Иногда слова «если бы он пошел другой дорогой» объясняют, будто прп. Макарий считал, что молодой монах изменил избранному пути жизни, своему старцу Льву и пошел другой дорогой. Однако это не только противоречит высокой его оценке личности свт. Игнатия, но и совершенно не соответствует действительности. В данном случае эти слова совсем не связаны с именем старца Льва, а речь идет о назначении игумена Игнатия настоятелем в Сергиеву пустынь близ Петербурга. Прп. Макарий был осведомлен и вполне понимал, что это назначение произошло совсем не по его воле, но по приказу императора, когда он совершенно неожиданно вместо желаемого им уединения, затвора, жизни созерцательной8 (на котором был бы Великим Арсением) был снят с этого пути и поставлен на другую дорогу – руководства столичным монастырем.
О том, насколько его влекла другая дорога, упоминаемая прп.

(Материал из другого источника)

-- ==== Sys2Proof/Machine/Sparse.lean ====
section
/-! DEFINITION. Finite maps with rising keys, sets of numbers, and the canonical memory. -/

namespace Sys2Proof

/-- The value at a key; `d` where the map lists none. -/
def Sparse.get (d : α) : Sparse α → Nat → α
  | [], _ => d
  | (a, x) :: r, k => if a = k then x else Sparse.get d r k

/-- Sets the value at a key, keeping the keys rising. -/
def Sparse.set : Sparse α → Nat → α → Sparse α
  | [], k, v => [(k, v)]
  | (a, x) :: r, k, v =>
    if a = k then (k, v) :: r
    else if k < a then (k, v) :: (a, x) :: r
    else (a, x) :: Sparse.set r k v

/-- Removes a key. -/
def Sparse.drop (m : Sparse α) (k : Nat) : Sparse α := m.filter fun e => e.1 != k

namespace Machine

/-- The byte memory holds at an address; one not listed reads 0. -/
def Memory.read (m : List Host.Cell) (a : Nat) : Byte := Sparse.get 0 m a

/-- Writes one byte, keeping the canonical form. -/
def Memory.write (m : List Host.Cell) (a : Nat) (b : Byte) : List Host.Cell :=
  if b = 0 then Sparse.drop m a else Sparse.set m a b

/-- Writes cells in order. -/
def Memory.writeAll (m : List Host.Cell) (ws : List Host.Cell) : List Host.Cell :=
  ws.foldl (fun m c => Memory.write m c.1 c.2) m

/-- The canonical form: addresses strictly rising and no byte equal to 0. -/
def Memory.wf : List Host.Cell → Bool
  | [] => true
  | [c] => c.2 != 0
  | c :: d :: r => c.2 != 0 && decide (c.1 < d.1) && Memory.wf (d :: r)

/-- Puts a number into a rising list. -/
def insertNat : List Nat → Nat → List Nat
  | [], k => [k]
  | a :: r, k => if a = k then a :: r else if k < a then k :: a :: r else a :: insertNat r k

end Machine
end Sys2Proof
end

Макарием, с полной очевидностью открывается из откровенных признаний самого свт. Игнатия.
О своем настоятельстве в столичной Сергиевой обители он писал: «Ни к чему в ней не прилепилось сердце, ничего мне в ней не нравится. Я занимаюсь устроением ее как обязанностью, принуждаю себя любить Сергиеву пустынь. Обитель эта совершенно не соответствует потребностям монашеской жизни. Одного прошу, чтоб развязали меня с Сергиевой пустынью. Всякое решение Святейшего Синода приму с благодарностью». В другом письме он открывает свою душу: «Я всегда желал глубокого уединения… С тою целью оставил я мир, с этой постоянною целью совершаю двадцатый год в монастыре».
Не по душе был ему этот шумный, людный монастырь. Не этой дороги он желал, но поставленный на нее, с терпением шел ею половину своей сознательной жизни. Поэтому, прекрасно знавший об этом прп. Макарий, когда писал о другой дороге свт. Игнатия, то говорил не о его уходе с избранного пути, а о промысле Божием, видевшим, какой путь наиболее полезен и ему, и Церкви. И действительно Россия получила великого духовного наставника всех искренно ищущих евангельской жемчужины (Мф. 13, 45–46).